Data extract: Begin

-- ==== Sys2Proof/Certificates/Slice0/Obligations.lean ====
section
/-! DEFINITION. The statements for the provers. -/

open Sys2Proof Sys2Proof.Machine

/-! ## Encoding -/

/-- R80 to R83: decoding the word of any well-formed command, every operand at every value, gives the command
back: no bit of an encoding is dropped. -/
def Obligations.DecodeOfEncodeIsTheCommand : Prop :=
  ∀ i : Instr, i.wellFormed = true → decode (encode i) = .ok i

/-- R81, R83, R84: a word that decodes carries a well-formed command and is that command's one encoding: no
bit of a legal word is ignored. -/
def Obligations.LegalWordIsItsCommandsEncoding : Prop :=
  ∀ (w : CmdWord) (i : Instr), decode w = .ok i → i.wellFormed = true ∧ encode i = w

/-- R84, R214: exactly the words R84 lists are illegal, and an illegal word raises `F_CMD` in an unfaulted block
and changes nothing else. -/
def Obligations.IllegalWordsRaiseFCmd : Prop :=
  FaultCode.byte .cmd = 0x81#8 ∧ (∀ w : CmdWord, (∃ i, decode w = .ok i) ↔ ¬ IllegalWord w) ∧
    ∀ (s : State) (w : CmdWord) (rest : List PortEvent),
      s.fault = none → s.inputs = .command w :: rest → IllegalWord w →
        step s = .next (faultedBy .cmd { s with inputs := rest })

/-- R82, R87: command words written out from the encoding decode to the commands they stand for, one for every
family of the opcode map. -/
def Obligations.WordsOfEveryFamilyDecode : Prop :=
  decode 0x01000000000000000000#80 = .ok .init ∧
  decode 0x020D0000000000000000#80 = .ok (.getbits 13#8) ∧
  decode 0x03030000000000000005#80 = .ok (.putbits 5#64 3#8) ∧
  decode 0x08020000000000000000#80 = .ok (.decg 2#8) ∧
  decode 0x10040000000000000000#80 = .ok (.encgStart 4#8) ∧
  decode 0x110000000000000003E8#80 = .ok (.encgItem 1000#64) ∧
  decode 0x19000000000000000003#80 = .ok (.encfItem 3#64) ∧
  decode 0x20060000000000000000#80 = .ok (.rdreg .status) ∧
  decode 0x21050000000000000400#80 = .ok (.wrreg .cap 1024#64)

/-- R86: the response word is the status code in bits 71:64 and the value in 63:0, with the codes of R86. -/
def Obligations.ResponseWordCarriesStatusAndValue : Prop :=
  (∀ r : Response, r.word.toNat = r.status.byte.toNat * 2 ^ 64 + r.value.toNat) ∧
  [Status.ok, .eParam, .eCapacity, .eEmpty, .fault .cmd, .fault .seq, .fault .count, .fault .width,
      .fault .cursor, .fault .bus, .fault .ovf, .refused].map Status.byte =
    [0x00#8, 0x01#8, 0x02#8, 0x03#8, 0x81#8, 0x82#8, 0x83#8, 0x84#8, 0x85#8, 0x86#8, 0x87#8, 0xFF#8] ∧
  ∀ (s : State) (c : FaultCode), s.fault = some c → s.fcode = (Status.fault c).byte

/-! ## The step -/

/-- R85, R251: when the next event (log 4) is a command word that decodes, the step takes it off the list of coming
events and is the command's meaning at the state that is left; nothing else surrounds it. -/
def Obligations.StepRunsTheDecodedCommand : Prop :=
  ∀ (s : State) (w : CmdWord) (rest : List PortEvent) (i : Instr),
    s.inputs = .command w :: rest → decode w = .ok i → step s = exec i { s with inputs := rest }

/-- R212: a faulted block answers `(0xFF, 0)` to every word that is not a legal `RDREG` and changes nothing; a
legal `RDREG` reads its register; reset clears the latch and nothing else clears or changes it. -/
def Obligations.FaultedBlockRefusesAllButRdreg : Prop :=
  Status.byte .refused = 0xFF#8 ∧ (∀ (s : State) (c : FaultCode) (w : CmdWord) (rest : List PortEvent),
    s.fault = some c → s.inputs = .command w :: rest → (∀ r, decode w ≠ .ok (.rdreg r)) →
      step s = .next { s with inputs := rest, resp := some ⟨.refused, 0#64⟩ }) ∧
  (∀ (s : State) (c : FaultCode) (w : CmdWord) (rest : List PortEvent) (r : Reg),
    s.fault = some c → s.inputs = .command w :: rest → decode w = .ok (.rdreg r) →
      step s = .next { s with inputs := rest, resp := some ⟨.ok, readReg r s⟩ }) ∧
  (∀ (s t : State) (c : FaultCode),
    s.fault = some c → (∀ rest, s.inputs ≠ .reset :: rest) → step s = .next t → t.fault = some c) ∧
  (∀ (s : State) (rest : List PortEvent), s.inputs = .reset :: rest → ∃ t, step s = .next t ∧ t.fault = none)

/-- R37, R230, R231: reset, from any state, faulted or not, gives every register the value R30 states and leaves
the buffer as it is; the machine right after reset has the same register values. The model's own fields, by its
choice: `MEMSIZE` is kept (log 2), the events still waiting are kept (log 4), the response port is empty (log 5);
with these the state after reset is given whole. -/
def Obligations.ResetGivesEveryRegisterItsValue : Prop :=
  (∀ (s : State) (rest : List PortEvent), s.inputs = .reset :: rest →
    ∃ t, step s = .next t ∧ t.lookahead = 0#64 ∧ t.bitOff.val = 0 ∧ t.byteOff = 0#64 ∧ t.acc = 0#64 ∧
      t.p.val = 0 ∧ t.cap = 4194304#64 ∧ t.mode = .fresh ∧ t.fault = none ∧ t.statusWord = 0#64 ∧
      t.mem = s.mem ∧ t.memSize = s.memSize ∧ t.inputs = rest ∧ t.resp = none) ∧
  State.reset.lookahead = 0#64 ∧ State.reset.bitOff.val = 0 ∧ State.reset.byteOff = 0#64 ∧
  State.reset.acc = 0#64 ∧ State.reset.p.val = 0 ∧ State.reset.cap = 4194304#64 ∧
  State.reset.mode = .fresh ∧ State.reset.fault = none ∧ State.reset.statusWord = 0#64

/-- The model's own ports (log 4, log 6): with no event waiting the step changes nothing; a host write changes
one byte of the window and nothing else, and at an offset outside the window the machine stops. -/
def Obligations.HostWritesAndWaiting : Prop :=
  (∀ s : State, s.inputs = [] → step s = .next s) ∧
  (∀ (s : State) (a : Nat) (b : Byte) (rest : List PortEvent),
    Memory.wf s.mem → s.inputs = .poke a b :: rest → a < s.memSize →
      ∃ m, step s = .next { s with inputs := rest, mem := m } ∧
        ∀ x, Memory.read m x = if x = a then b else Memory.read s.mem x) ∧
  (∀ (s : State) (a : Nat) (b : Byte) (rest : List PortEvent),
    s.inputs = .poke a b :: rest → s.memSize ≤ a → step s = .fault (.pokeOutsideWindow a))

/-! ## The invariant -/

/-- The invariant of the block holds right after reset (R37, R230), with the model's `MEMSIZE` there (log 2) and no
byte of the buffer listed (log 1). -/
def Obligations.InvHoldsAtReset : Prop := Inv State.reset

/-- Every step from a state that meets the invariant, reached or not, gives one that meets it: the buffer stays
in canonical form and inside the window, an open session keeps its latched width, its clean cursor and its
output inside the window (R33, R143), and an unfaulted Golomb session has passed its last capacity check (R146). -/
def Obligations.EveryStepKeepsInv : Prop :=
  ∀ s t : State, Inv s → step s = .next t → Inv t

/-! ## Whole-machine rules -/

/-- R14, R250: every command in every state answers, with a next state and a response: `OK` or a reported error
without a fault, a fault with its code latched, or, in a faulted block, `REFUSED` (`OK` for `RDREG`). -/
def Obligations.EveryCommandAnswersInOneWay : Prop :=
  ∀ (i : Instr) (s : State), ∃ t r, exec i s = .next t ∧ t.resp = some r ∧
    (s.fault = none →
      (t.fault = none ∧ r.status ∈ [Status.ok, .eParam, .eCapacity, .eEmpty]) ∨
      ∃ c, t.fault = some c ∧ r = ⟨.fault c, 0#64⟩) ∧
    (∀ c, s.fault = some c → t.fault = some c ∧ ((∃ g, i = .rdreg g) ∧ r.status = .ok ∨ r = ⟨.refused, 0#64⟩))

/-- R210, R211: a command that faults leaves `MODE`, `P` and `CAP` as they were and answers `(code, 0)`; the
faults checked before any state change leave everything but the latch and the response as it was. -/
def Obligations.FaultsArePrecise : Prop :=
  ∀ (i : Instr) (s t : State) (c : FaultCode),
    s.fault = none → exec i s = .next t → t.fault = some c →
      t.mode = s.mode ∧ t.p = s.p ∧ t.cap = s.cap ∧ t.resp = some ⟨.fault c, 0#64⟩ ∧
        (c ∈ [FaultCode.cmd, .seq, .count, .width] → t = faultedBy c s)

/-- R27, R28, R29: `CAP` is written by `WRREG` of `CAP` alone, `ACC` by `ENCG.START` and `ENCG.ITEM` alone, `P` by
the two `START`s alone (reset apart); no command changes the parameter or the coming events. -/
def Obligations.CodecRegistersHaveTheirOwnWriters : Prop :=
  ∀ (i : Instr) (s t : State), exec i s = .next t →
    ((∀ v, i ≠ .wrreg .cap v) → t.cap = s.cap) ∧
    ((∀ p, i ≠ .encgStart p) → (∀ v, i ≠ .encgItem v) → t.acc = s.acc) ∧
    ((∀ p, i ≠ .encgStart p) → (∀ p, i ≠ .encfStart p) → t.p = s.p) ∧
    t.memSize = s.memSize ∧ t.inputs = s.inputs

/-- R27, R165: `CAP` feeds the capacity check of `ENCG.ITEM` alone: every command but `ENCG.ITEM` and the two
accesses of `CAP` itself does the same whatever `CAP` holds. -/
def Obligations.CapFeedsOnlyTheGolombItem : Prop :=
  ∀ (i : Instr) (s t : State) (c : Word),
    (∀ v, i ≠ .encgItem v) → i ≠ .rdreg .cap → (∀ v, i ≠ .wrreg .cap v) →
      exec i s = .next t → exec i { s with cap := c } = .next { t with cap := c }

Data extract: End

Up to and including the line that contains "bit of a legal word is ignored. -/", restate word for word every line of the entries, starting from the first.

The answer:
-- ==== Sys2Proof/Certificates/Slice0/Obligations.lean ====
section
/-! DEFINITION. The statements for the provers. -/

open Sys2Proof Sys2Proof.Machine

/-! ## Encoding -/

/-- R80 to R83: decoding the word of any well-formed command, every operand at every value, gives the command
back: no bit of an encoding is dropped. -/
def Obligations.DecodeOfEncodeIsTheCommand : Prop :=
  ∀ i : Instr, i.wellFormed = true → decode (encode i) = .ok i

/-- R81, R83, R84: a word that decodes carries a well-formed command and is that command's one encoding: no
bit of a legal word is ignored. -/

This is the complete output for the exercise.